胡匪用西域话交谈了几句,那个年轻首领站起来,走向君麒玉。

    君麒玉看着这个蓝眸的少年,模样秀气,他有些眼熟,但一时想不起哪里见过,蓝眸是西域人高贵的种族,怎么会当上土匪,君麒玉不得其解。

    胡匪首领用割肉的刀在君麒玉的脸上拍了拍,笑了一声,好似君麒玉是他盘中的肉。

    君麒玉从出生开始便没受过如此羞辱,他盯着胡匪首领,目光如剑。

    胡匪首领大笑了一声,抬脚踢在君麒玉的身上,君麒玉应声而倒,胡匪首领还不作罢,踩在他的脑袋上,用西域的话耀武扬威。

    君麒玉久居西北,和外族人常打交道,但他心里有景国太子的傲气,所以从来不肯学他们晦涩难懂的西域话,可总会耳濡目染一些。

    胡匪首领的话他听懂了。

    “中原的畜生!”

    其它胡匪发出怪笑应和,甚至有一个胡子糙汉往君麒玉身上吐了一口痰。

    西域人多半都是憎恨景国的,因为景国过于强盛,君麒玉就率领西北军征战了不知道多少个小国小部族,将他们的领土尽数收入囊中。

    胡匪们庆贺了一会儿,没再管君麒玉。

    胡匪首领走向了宋礼卿,兴许是看他昏迷不醒,不好捉弄取乐,胡匪首领命令手下给他饮下驼奶,宋礼卿才幽然睁开眼睛。

    君麒玉松了一口气。

    他身上有了些力气,腹中也稍微没那么饥饿,显然胡匪怕他死了,也被灌了一些食物。

    胡匪首领用小刀挑起宋礼卿的下巴。

    “这是景国的太子妃,果然很漂亮呢。”

    君麒玉眉头微蹙,他们怎么会知道宋礼卿?

    胡匪们又开始起哄:“男人怎么能当太子的妃子?他到底是男人还是女人?”

    “没有胸,肯定是男人嘛。”

    君麒玉怒不可遏,这群野蛮的东西竟然对宋礼卿污言秽语地品头论足!

    相对于长相粗犷的西域人,中原人的样貌很陌生,何况宋礼卿的隽秀足以让他们男女不分。

    胡匪首领忽然笑着问:“你们这么好气,脱掉他的衣服看一看不就知道了?”

    君麒玉听了个似懂非懂,但当胡匪们兴致冲冲将宋礼卿围起来,粗鲁地扒下他的外袍时,君麒玉也明白他们要做什么了。

    “住手!”

    君麒玉再也忍耐不住,用西域的话喊出来。

    这是他第一次说胡人语言,耻辱感已经不重要了。

    胡匪首领看向他:“景国太子原来知道说我们的话呢。

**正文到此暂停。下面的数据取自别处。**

/-! ## Alarms and latches -/

@[simp] theorem setAlarm_face (s : State) (n : Nat) (a : Alarm) : clockFace (s.setAlarm n a) = clockFace s := mapRtc_face s _ fun _ => rfl
@[simp] theorem fireAlarm_face (s : State) (n : Nat) : clockFace (fireAlarm s n) = clockFace s := by simp [fireAlarm, latchAlarm]
@[simp] theorem lateFire_face (s : State) (n lateness : Nat) : clockFace (lateFire s n lateness) = clockFace s := by simp [lateFire]
@[simp] theorem fireDue_face (s : State) : clockFace (fireDue s) = clockFace s := by
  unfold fireDue
  split
  · exact forEach_face _ _ fireAlarm_face s
  · rfl
@[simp] theorem alarmsAtSet_face (s : State) (t0 t1 : Nat) : clockFace (alarmsAtSet s t0 t1) = clockFace s := by
  unfold alarmsAtSet
  refine (forEach_face _ _ fireAlarm_face _).trans (forEach_face _ _ (fun y n => ?_) s)
  simp [latchAlarm]
@[simp] theorem alarmLatch_face (s : State) (n : Nat) : clockFace (alarmLatch s n) = clockFace s := by simp [alarmLatch]
@[simp] theorem processLatch_face (s : State) (x : TamperLatch) : clockFace (processLatch s x) = clockFace s :=
  face_of_only (by simp [offClock])
@[simp] theorem processLatches_face (s : State) : clockFace (processLatches s) = clockFace s := by
  unfold processLatches
  refine (mapTp_face _ _).trans (forEach_face _ _ (fun y x => ?_) s)
  split
  · split <;> simp
  · exact alarmLatch_face y _

/-! ## Ticks, edges and captures -/

@[simp] theorem subTick_face (s : State) : clockFace (subTick s) = clockFace s :=
  mapRtc_face _ _ fun r => by split <;> rfl
@[simp] theorem subUnknown_face (s : State) : clockFace (subUnknown s) = clockFace s := by
  unfold subUnknown
  split
  · rfl
  · exact mapRtc_face s.draw.2 _ fun _ => rfl
@[simp] theorem rtcTick_face (s : State) : clockFace (rtcTick s) = clockFace s :=
  (mapRtc_face (subTick s) _ fun _ => rfl).trans (subTick_face s)
@[simp] theorem timebaseEdge_face (s : State) (cyc : Nat) : clockFace (timebaseEdge s cyc) = clockFace s := by simp [timebaseEdge]
@[simp] theorem refreshPool_face (s : State) : clockFace (refreshPool s) = clockFace s := rfl
@[simp] theorem writeTime_face (s : State) (lo hi : Option Word) : clockFace (writeTime s lo hi) = clockFace s := by
  unfold writeTime
  split
  · exact mapRtc_face s _ fun _ => rfl
  · exact (raise_face _ _ _ _).trans (mapRtc_face s _ fun _ => rfl)
@[simp] theorem capture_face (s : State) (sub cyc : Nat) : clockFace (capture s sub cyc) = clockFace s := mapRtc_face s _ fun _ => rfl
@[simp] theorem endSample_face (s : State) (code chan : Nat) (v : Int) : clockFace (endSample s code chan v) = clockFace s :=
  face_of_rtc (endSample_rtc s code chan v)
@[simp] theorem ppsMeasure_face (s : State) (interval : Nat) (offset : Int) : clockFace (ppsMeasure s interval offset) = clockFace s := by
  simp [ppsMeasure]

/-! ## Restores, decisions and the seal -/

@[simp] theorem restoreBilling_face (s : State) : clockFace (restoreBilling s) = clockFace s := by
  have hiv (n b y p) : clockFace (restoreIv n b y p) = clockFace y := face_of_only (by simp [offClock])
  have hset (y d) : clockFace (restoreSet y d) = clockFace y := face_of_only (by simp [offClock])
  have hcatch (y a b c f) : clockFace (catchUp y a b c f) = clockFace y := face_of_only (by simp [offClock])
  have htariff (y p v c) : clockFace (setTariff y p v c) = clockFace y := face_of_only (by simp [offClock])
  have hdefault (y) : clockFace (defaultTariff y) = clockFace y := face_of_only (by simp [offClock])
  have hfin (y) : clockFace (finAll y) = clockFace y := face_of_only (by simp [offClock])
  have hopen (y p a b) : clockFace (openIv y p a b) = clockFace y := face_of_only (by simp [offClock])
  have hbase (n b l) : clockFace ((forEach l restoreSet (forEach (livePts s) (restoreIv n b) s)).mapRtc fun r => { r with setDue := [] }) =
      clockFace s := by simp [hiv, hset]
  refine (forEach_face _ _ (fun y p => by split <;> simp [hopen]) _).trans ((hfin _).trans (face_of_ite ?valid ?invalid))
  case valid =>
    refine (forEach_face _ _ (fun y p => by split <;> simp [htariff]) _).trans ((mapBl_face _ _).trans ?_)
    exact face_of_ite ((hcatch _ _ _ _ _).trans (hbase _ _ _)) (hbase _ _ _)
  case invalid => exact (hdefault _).trans (hbase _ _ _)
@[simp] theorem restoreLatches_face (s : State) : clockFace (restoreLatches s) = clockFace s := by
  have hsets (y) : clockFace (restoreClockSet y) = clockFace y := face_of_only (by simp [offClock])
  simp [restoreLatches, hsets]
@[simp] theorem decide2_face (s : State) (d : PendDec) (second : Bool) : clockFace (decide2 s d second) = clockFace s := by
  have hpool : clockFace (poolNext s).2 = clockFace s := face_of_only (by simp [offClock])
  have hgranted (y) : clockFace (granted y d.dec) = clockFace y := face_of_only (by simp [offClock])
  have hrefused (y n) : clockFace (refused (release y n) d.dec) = clockFace y := face_of_only (by simp [offClock])
  simp [decide2, hpool, hgranted, hrefused]
@[simp] theorem sealCloses_face (s : State) : clockFace (sealCloses s) = clockFace s := by
  have hdrop (y) : clockFace (dropRwl (dropModeReq y)) = clockFace y := face_of_only (by simp [offClock])
  have hdue (y p l c) : clockFace (privDue y p l c) = clockFace y := face_of_only (by simp [offClock])
  simp [sealCloses, hdrop, hdue]
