-- ==== Sys2Proof/Machine/Bits.lean ====
section
/-! DEFINITION. Bit fields, signed values, rounding and byte order over words held as natural numbers. -/
namespace Sys2Proof.Machine

/-- The value cut to `w` bits: counters "wrap" and stores keep the type's width (R418). -/
def trunc (w v : Nat) : Nat := v % 2 ^ w

/-- Bit `i` of a word. -/
def bitOf (v i : Nat) : Bool := v / 2 ^ i % 2 = 1

/-- A field of a word. -/
def fieldOf (v : Nat) (f : Fld) : Nat := v / 2 ^ f.lo % 2 ^ f.w

/-- A word with one field replaced. -/
def putField (v : Nat) (f : Fld) (x : Nat) : Nat :=
  v - fieldOf v f * 2 ^ f.lo + (x % 2 ^ f.w) * 2 ^ f.lo

/-- A word with bit `i` replaced. -/
def putBit (v i : Nat) (b : Bool) : Nat := putField v ⟨i, 1⟩ b.toNat

/-- Two's complement reading of `w` bits. -/
def toSigned (w v : Nat) : Int :=
  if v % 2 ^ w < 2 ^ (w - 1) then (v % 2 ^ w : Nat) else (v % 2 ^ w : Nat) - (2 ^ w : Nat)

/-- Two's complement word of `w` bits for an integer. -/
def ofSigned (w : Nat) (i : Int) : Nat := (i % (2 ^ w : Nat)).toNat

/-- An integer held to a range. -/
def clampI (lo hi i : Int) : Int := if i < lo then lo else if hi < i then hi else i

/-- A natural number held to a range. -/
def clampN (lo hi n : Nat) : Nat := if n < lo then lo else if hi < n then hi else n

/-- Division rounded to the nearest whole number, ties to even (R6); `d` is positive. -/
def divRound (n : Int) (d : Nat) : Int :=
  let q := Int.fdiv n d
  let r := Int.fmod n d
  if 2 * r < d then q else if (d : Int) < 2 * r then q + 1 else if q % 2 = 0 then q else q + 1

/-- Truth of the low byte order: `n` bytes of a word, least significant first (little-endian fields). -/
def bytesLE : Nat → Nat → List Byte
  | 0, _ => []
  | n + 1, v => BitVec.ofNat 8 v :: bytesLE n (v / 256)

/-- The word little-endian bytes spell. -/
def ofBytesLE : List Byte → Nat
  | [] => 0
  | b :: bs => b.toNat + 256 * ofBytesLE bs

/-- Bitwise and, or, exclusive or and complement within `w` bits. -/
def andW (a b : Nat) : Nat := a &&& b
def orW (a b : Nat) : Nat := a ||| b
def xorW (a b : Nat) : Nat := a ^^^ b
def notW (w a : Nat) : Nat := 2 ^ w - 1 - a % 2 ^ w

/-- The word whose set bits are the listed ones. -/
def maskOf (l : List Nat) : Nat := l.foldl (fun m i => m ||| 2 ^ i) 0

/-- The bits set in the low `n` bits of a word, in rising order. -/
def bitsOf (n v : Nat) : List Nat := (List.range n).filter (fun i => bitOf v i)

/-- Integer square root by bisection on `fuel` bits. -/
def isqrtAux : Nat → Nat → Nat → Nat
  | 0, _, r => r
  | k + 1, n, r => let t := r + 2 ^ k; isqrtAux k n (if t * t ≤ n then t else r)

/-- Integer square root of a number below 2^256. -/
def isqrt (n : Nat) : Nat := isqrtAux 128 n 0

end Sys2Proof.Machine
end

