/-- Table 5.15. -/
def rows_intake : List Row := [
  ⟨0, 0, .u8, .const, 0x12, 0, 0, 0, .any⟩,  -- Count
  ⟨1, 1, .u32, .ro, 0x10, 0, 0, 0, .any⟩,  -- IN_STATUS
  ⟨2, 2, .u32, .rc, 0, 0, 0, 0, .any⟩,  -- IN_EVENTS
  ⟨3, 3, .u32, .rw, 2, 0xFFFFFFF0, 0, 0xC, .any⟩,  -- IN_CONTROL
  ⟨4, 4, .u32, .rw, 0, 0, 0, 0, (.mul 128)⟩,  -- IN_Q_BASE_LO
  ⟨5, 5, .u32, .rw, 0, 0, 0, 0, .any⟩,  -- IN_Q_BASE_HI
  ⟨6, 6, .u16, .rw, 0x100, 0, 0, 0, (.p2 16 4096)⟩,  -- IN_Q_SLOTS
  ⟨7, 7, .u16, .ro, 0, 0, 0, 0, .any⟩,  -- IN_HEAD
  ⟨8, 8, .u16, .rw, 0, 0, 0, 0, .any⟩,  -- IN_TAIL
  ⟨9, 9, .u32, .ro, 0, 0, 0, 0, .any⟩,  -- IN_ERR_ADDR_LO
  ⟨0xA, 0xA, .u32, .ro, 0, 0, 0, 0, .any⟩,  -- IN_ERR_ADDR_HI
  ⟨0xB, 0xB, .u16, .ro, 0, 0, 0, 0, .any⟩,  -- IN_ERR_SLOT
  ⟨0xC, 0xC, .u8, .ro, 0, 0, 0, 0, .any⟩,  -- IN_ERR_CODE
  ⟨0xD, 0xD, .u16, .wo, 0, 0, 0, 0, .any⟩,  -- IN_JOB_ABORT
  ⟨0xE, 0xE, .u16, .rw, 0x32, 0, 0, 0, (.r 10 1000)⟩,  -- IN_PAUSE_STEP
  ⟨0xF, 0xF, .u32, .ro, 0, 0, 0, 0, .any⟩,  -- IN_LAST_SEQ
  ⟨0x10, 0x10, .u32, .ro, 0, 0, 0, 0, .any⟩,  -- IN_WAYBILLS
  ⟨0x11, 0x11, .u32, .ro, 0, 0, 0, 0, .any⟩,  -- IN_KIB
  ⟨0x12, 0x12, .u32, .ro, 0, 0, 0, 0, .any⟩]  -- IN_RETRIES

/-- Table 5.19. -/
def rows_bs : List Row := [
  ⟨0, 0, .u8, .const, 0xD, 0, 0, 0, .any⟩,  -- Count
  ⟨1, 1, .u32, .ro, 0, 0, 0, 0, .any⟩,  -- BS_STATUS
  ⟨2, 2, .u32, .rc, 0, 0, 0, 0, .any⟩,  -- BS_EVENTS
  ⟨3, 3, .u32, .rwl, 0x240, 0xFFFFEC8E, 0, 0, (.flds [⟨8, 2, 0, 2, 2⟩, ⟨4, 3, 0, 4, 4⟩])⟩,  -- BS_CONFIG
  ⟨4, 4, .u32, .ro, 0, 0, 0, 0, .any⟩,  -- BS_CAPACITY
  ⟨5, 5, .u32, .ro, 0, 0, 0, 0, .any⟩,  -- BS_FREE_PAGES
  ⟨6, 6, .u32, .rw, 0, 0, 0, 0, .any⟩,  -- BS_HOST_SIZE
  ⟨7, 7, .u32, .rw, 0, 0, 0, 0, (.mul 1048576)⟩,  -- BS_WIN_BASE_LO
  ⟨8, 8, .u32, .rw, 0, 0, 0, 0, .any⟩,  -- BS_WIN_BASE_HI
  ⟨9, 9, .u8, .rw, 0, 0, 0, 0, (.vals [0, 1])⟩,  -- BS_WIN_TARGET
  ⟨0xA, 0xA, .u16, .rw, 0x5000, 0, 0, 0, (.r 20480 24575)⟩,  -- BS_WIN_OBJECT
  ⟨0xB, 0xB, .u32, .ro, 0, 0, 0, 0, .any⟩,  -- BS_ECC_CORRECTED
  ⟨0xC, 0xC, .u32, .ro, 0, 0, 0, 0, .any⟩,  -- BS_ECC_UNCORR
  ⟨0xD, 0xD, .u64, .ro, 0, 0, 0, 0, .any⟩]  -- BS_ERR_ADDR

/-- Table 5.23. -/
def rows_un : List Row := [
  ⟨0, 0, .u8, .const, 6, 0, 0, 0, .any⟩,  -- Count
  ⟨1, 1, .u32, .ro, 0, 0, 0, 0, .any⟩,  -- UP_STATUS
  ⟨2, 2, .u32, .rc, 0, 0, 0, 0, .any⟩,  -- UP_EVENTS
  ⟨3, 3, .u32, .ro, 0, 0, 0, 0, .any⟩,  -- UP_ERR_INFO
  ⟨4, 4, .u32, .ro, 0, 0, 0, 0, .any⟩,  -- UP_ERR_BAND
  ⟨5, 5, .u32, .ro, 0, 0, 0, 0, .any⟩,  -- UP_FORMAT_ERRORS
  ⟨6, 6, .u32, .ro, 0, 0, 0, 0, .any⟩]  -- UP_BLANK_LINES

/-- R175, R268 or R329. -/
def rows_scrsh : List Row := [
  ⟨0, 0, .u8, .const, 1, 0, 0, 0, .any⟩,  -- Count
  ⟨1, 1, .u32, .ro, 0, 0, 0, 0, .any⟩]  -- SCR_SLOT_USE

/-- Table 5.24. -/
def rows_job : List Row := [
  ⟨0, 0, .u8, .const, 7, 0, 0, 0, .any⟩,  -- Count
  ⟨1, 1, .u8, .ro, 0, 0, 0, 0, .any⟩,  -- STATE
  ⟨2, 2, .u16, .ro, 0, 0, 0, 0, .any⟩,  -- JOB_ID
  ⟨3, 3, .u16, .ro, 0, 0, 0, 0, .any⟩,  -- FLAGS
  ⟨4, 4, .u32, .ro, 0, 0, 0, 0, .any⟩,  -- BANDS
  ⟨5, 5, .u32, .ro, 0, 0, 0, 0, .any⟩,  -- LINE
  ⟨6, 6, .u32, .ro, 0, 0, 0, 0, .any⟩,  -- REPEAT_LEFT
  ⟨7, 7, .u32, .ro, 0, 0, 0, 0, .any⟩]  -- PAGES
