/-- A DMA channel, beside its objects (R459 to R466): the address of the descriptor in progress, the descriptor once it has
been read, the code it was refused with, the order of its moves where the sides overlap (R461), the units moved, and
whether the present row or descriptor has had its credit. -/
structure DmaCh where
  at' : Nat := 0
  desc : Option Desc := none
  bad : Nat := 0
  rowBack : Bool := false
  colBack : Bool := false
  moved : Nat := 0
  paid : Bool := false
  deriving DecidableEq, Repr

/-! ### The field network (chapter 16) -/

/-- An EMCY that waits (Table 16.10). -/
structure Emcy where
  code : Nat := 0
  reg : Nat := 0
  ev : Nat := 0
  time : Nat := 0
  deriving DecidableEq, Repr

/-- A USDO session (R434, R435): its client, the object and the announced length, the bytes collected or to be sent, how
many have passed, the toggle expected next, and the uptime of the client's last frame. -/
structure Sess where
  client : Nat := 0
  index : Nat := 0
  sub : Nat := 0
  /-- whether the download announced its length -/
  sized : Bool := false
  size : Nat := 0
  upload : Bool := false
  data : List Byte := []
  off : Nat := 0
  toggle : Bool := false
  lastAt : Nat := 0
  deriving DecidableEq, Repr

/-- The CANopen node, beside its objects (R426 to R445). -/
structure Net where
  /-- node-ID and protocol in force (R426) -/
  nodeId : Nat := 127
  classic : Bool := false
  /-- sessions by number -/
  sess : List (Nat × Sess) := []
  /-- EMCYs that wait, oldest first, and the uptime of the last one sent -/
  emcy : List Emcy := []
  emcyAt : Option Nat := none
  /-- uptime of the node's last heartbeat; of each consumed one, by entry; entries whose heartbeat is lost -/
  hbSent : Nat := 0
  hbRx : List (Nat × Nat) := []
  hbLost : List Nat := []
  /-- RPDOs that wait for a SYNC, and the uptime from which each deadline runs -/
  rpdoWait : List (Nat × List Byte) := []
  rpdoAt : List (Nat × Nat) := []
  /-- TPDOs due by a SYNC or an event timer, uptime of each TPDO's last sending, and SYNCs counted toward the next -/
  tpdoDue : List Nat := []
  tpdoAt : List (Nat × Nat) := []
  tpdoCnt : List (Nat × Nat) := []
  /-- what each valid TPDO last sampled, by which a change of a formed object shows -/
  tpdoLast : List (Nat × List Nat) := []
  /-- uptime of the last SYNC, and whether its absence has been reported -/
  syncAt : Nat := 0
  syncLost : Bool := false
  /-- press times of the entries to bus-off in the last 10 s, by controller (R526), and the uptime of the last one -/
  offAt : List (Nat × List Nat) := []
  offUp : List (Nat × Nat) := []
  /-- uptime at which a controller that left the bus for new timing is integrated again, by controller (R428) -/
  joinAt : List (Nat × Nat) := []
  deriving DecidableEq, Repr

/-! ### Fault injection (chapter 20) -/

/-- The armed injection, beside its objects (R533 to R538): occurrences forced so far, and the uptime of the last. -/
structure Inject where
  forced : Nat := 0
  lastAt : Nat := 0
  deriving DecidableEq, Repr

/-! ### Clocks (chapter 2) -/

/-- The maps of one delay line: entry d is the tap for a delay of d fu (R47, R48). -/
structure DMap where
  target : List Nat := []
  live : List Nat := []
  trim : Int := 0
  good : Bool := false
  deriving DecidableEq, Repr

/-- Press time as it was before a change of its offset (R44): from uptime `since` until `till` the offset was `off`, and
the steering then moved it by `rate` at each FIRE tick, with `acc` in the accumulator (R70). -/
structure PtMark where
  since : Nat := 0
  till : Nat := 0
  off : Nat := 0
  acc : Int := 0
  rate : Int := 0
  deriving DecidableEq, Repr

/-- The clock unit (R37 to R56). -/
structure Clk where
  /-- in RESET: a cause stands, or the root PLL has not locked since (R471) -/
  inReset : Bool := false
  /-- uptime since which holdover stands (R52) -/
  holdSince : Option Nat := none
  /-- uptime of the present clock fault, whose 200 µs test runs (R53), and whether a divider is out of its window -/
  lostAt : Option Nat := none
  divBad : Bool := false
  /-- FIRE tick of the newest snapshot (R43) -/
  snapTick : Option Nat := none
  /-- delay lines by number: 0 to 95 place, 96 to 119 capture -/
  dl : List (Nat × DMap) := []
  /-- the offsets that press time had in the last millisecond, newest first (R44) -/
  ptLog : List PtMark := []
  /-- uptimes of the last 10 µs step of the profiles (R370) and of the last loop cycle (R383) -/
  profAt : Option Nat := none
  loopAt : Option Nat := none
  deriving DecidableEq, Repr
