-- ==== Sys2Proof/Machine/Screen.lean ====
section
/-! DEFINITION. Screening (chapter 6): the geometry of a stripe (R141 to R144), the six steps of a lane (R145 to R160),
and the commit of a lane's shadow bank (R166 to R169). -/
namespace Sys2Proof.Machine

/-! ### Jobs as the lanes see them -/

/-- State of a job slot (Table 5.24): 0 FREE, 1 OPEN, 2 RUNNING, 3 DRAINING, 4 HELD. -/
def jobState (s : State) (j : Nat) : Nat := s.get (O.JOB_STATE j) % 128
def jobEligible (s : State) (j : Nat) : Bool := bitOf (s.get (O.JOB_STATE j)) 7
/-- The RUNNING job; while a switch takes place, the new one (R123). -/
def runningJob (s : State) : Option Nat :=
  slots.find? (fun j => decide (jobState s j = 2) && (s.job j).switchAt.isNone)
/-- The stripe of a job whose primary is port `n` (R105). -/
def stripeIdx (s : State) (j n : Nat) : Option Nat := (s.job j).stripes.findIdx? (fun t => decide (t.port = n))
def stripeAt (s : State) (j i : Nat) : Stripe := (s.job j).stripes.getD i {}
def planeAt (s : State) (j p : Nat) : Plane := (s.job j).planes.getD p {}
/-- The eligible job that has been eligible longest, among those that satisfy `f` (R119). -/
def earliestEligible (s : State) (f : Nat → Bool) : Option Nat :=
  (slots.filter (fun j => jobEligible s j && f j)).foldl
    (fun b j => match b with
      | none => some j
      | some i => if (s.job j).elig < (s.job i).elig then some j else some i) none
/-- The job the arming checks of a port are applied to (R227). -/
def armJob (s : State) (n : Nat) : Option Nat :=
  match runningJob s with
  | some j => if (stripeIdx s j n).isSome then some j else none
  | none => earliestEligible s (fun j => (stripeIdx s j n).isSome)

/-- Whether a stripe fits a port under a lane configuration (R143). -/
def fitsCfg (s : State) (n cfg j i : Nat) : Bool :=
  let t := stripeAt s j i
  let p := planeAt s j t.plane
  let m := nozzles s n / coverOf cfg
  let mode := fieldOf cfg B.SCR_CONFIG_MODE
  (if p.res then decide (2 * t.cols = m ∨ 2 * t.cols = m + 1) else decide (t.cols = m))
    && decide (mode ≠ 0)
    && (if mode = 1 then decide (p.code ≤ 2 ∧ codeBits p.code ≤ fieldOf cfg B.SCR_CONFIG_OUT_BITS)
        else decide (p.code = 3 ∨ p.code = 4))

def fits (s : State) (n j i : Nat) : Bool := fitsCfg s n (s.get (O.SCR_CONFIG_LIVE n)) j i

/-- Absolute column of column 0 of a stripe (R142). -/
def firstColumn (s : State) (j i : Nat) : Nat :=
  let t := stripeAt s j i
  if (planeAt s j t.plane).res then 2 * t.first else t.first

/-! ### Level table (R154, R155) -/

def levelAt (l : List Nat) (k : Nat) : Nat := l.getD k 0

/-- Whether a level table is valid (R154). -/
def levelsValid (nlev bits : Nat) (l : List Nat) : Bool :=
  decide (2 ≤ nlev ∧ nlev ≤ 2 ^ bits ∧ levelAt l 0 = 0 ∧ levelAt l (nlev - 1) ≤ 1023)
    && (List.range (nlev - 1)).all (fun k => decide (levelAt l k < levelAt l (k + 1)))

/-- Base code and fraction of a value (R155). -/
def levelOf (b : ScrLive) (x : Nat) : Nat × Nat :=
  if levelAt b.levels (b.nlev - 1) ≤ x then (b.nlev - 1, 0)
  else
    let k := (List.range b.nlev).foldl (fun k i => if levelAt b.levels i ≤ x then i else k) 0
    let lo := levelAt b.levels k
    (k, (x - lo) * 1024 / (levelAt b.levels (k + 1) - lo))

/-! ### Steps 1 and 2: input and tone (R145, R146) -/

/-- The working value of one stored sample, and whether the code was clamped (R145). -/
def workingValue (b : ScrLive) (mode code v : Nat) : Nat × Bool :=
  if mode = 1 then
    if v < b.nlev then (levelAt b.levels v, false) else (levelAt b.levels (b.nlev - 1), true)
  else if code = 3 then (4 * v + v / 64, false)
  else (v, false)

/-- Entry of a tone slot (Table 6.10). -/
def toneEntry (s : State) (slot x : Nat) : Nat := s.mgetLE (domAddr (0x5010 + slot) (2 * x)) 2 % 1024

/-! ### Step 3: compensation (R150 to R152) -/

/-- The nozzle that fires column `c` on line `j`: the firing copy, or with ROW the next copy not masked (R141, R152);
none where the column is a masked column. -/
def firingNozzle (s : State) (n cover m j c : Nat) : Option Nat :=
  let masked := (s.mask n).all
  let cp := j % cover
  let k := cp * m + c
  if !masked.contains k then some k
  else match compOf s n k with
    | some e =>
      if cover > 1 ∧ bitOf e.2 30 then
        ((List.range cover).map (fun i => (cp + i) % cover * m + c)).find? (fun k => !masked.contains k)
      else none
    | none => none

/-- The shares of a masked column: value, target column or none where it is lost (R150, R151). -/
def sharesOf (maskedCols : List Nat) (m c x e : Nat) : List (Nat × Option Nat) :=
  [((14 : Nat), (-1 : Int)), (18, 1), (22, -2), (26, 2)].filterMap (fun p =>
    let w := fieldOf e ⟨p.1, 4⟩
    if w = 0 then none
    else
      let dir : Int := if p.2 < 0 then -1 else 1
      let ok := fun t : Int => decide (0 ≤ t ∧ t < (m : Int)) && !maskedCols.contains t.toNat
      let t0 : Int := c + p.2
      let t := if 0 ≤ t0 ∧ maskedCols.contains t0.toNat then t0 + dir else t0
      some ((x * w + 8) / 16, if ok t then some t.toNat else none))

/-- Step 3 over the line: the values, the clamps and the lost shares (R150, R151). -/
def compensate (s : State) (n m j cover : Nat) (xs : List Nat) : List Nat × Nat × Nat :=
  let bad := (List.range m).filter (fun c => (firingNozzle s n cover m j c).isNone)
  if bad = [] then (xs, 0, 0)
  else
    let sh := bad.flatMap (fun c =>
      match compOf s n (j % cover * m + c) with
      | some e => sharesOf bad m c (xs.getD c 0) e.2
      | none => [])
    let ys := xs.zipIdx.map (fun p =>
      (if bad.contains p.2 then 0 else p.1) + ((sh.filter (fun q => q.2 = some p.2)).map (·.1)).sum)
    (ys.map (fun y => min y 1023), (ys.filter (fun y => 1023 < y)).length, (sh.filter (fun q => q.2.isNone)).length)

”

    君麒玉更加警惕。

    他在西域只有仇家,并没有胡人朋友,既然这人认识他,应该是敌人无疑。

    胡匪首领的笑意里藏着狡黠。

    “兄弟们,你们说,在景国太子的面前,脱光他太子妃的衣服,他会怎么做?”

    一群胡匪们又是怪叫又是怪笑地对宋礼卿上下其手,

    宋礼卿不知道发生了什么,只感觉到很多双手在自己身上乱扒乱摸,眼睛里面全是惶恐。

    “礼卿!”

    君麒玉目眦尽裂。

    宋礼卿的薄衫也被扯得七零八落,他肩膀已经裸露在外,身上又全然没有力气,只能把自己缩成一团,脸上全是泪痕。

    “住手!住手!”

    君麒玉怒吼几声,那胡匪首领听了,才示意他的手下停止。

    “如同战神的景国太子,你有没有想过有一天成为阶下囚?你的屠刀屠杀我们的百姓,掳掠我们的女人,侵占我们的国土,终有一日,你也得到了报应……那就用你的男人,洗刷我们的屈辱吧。”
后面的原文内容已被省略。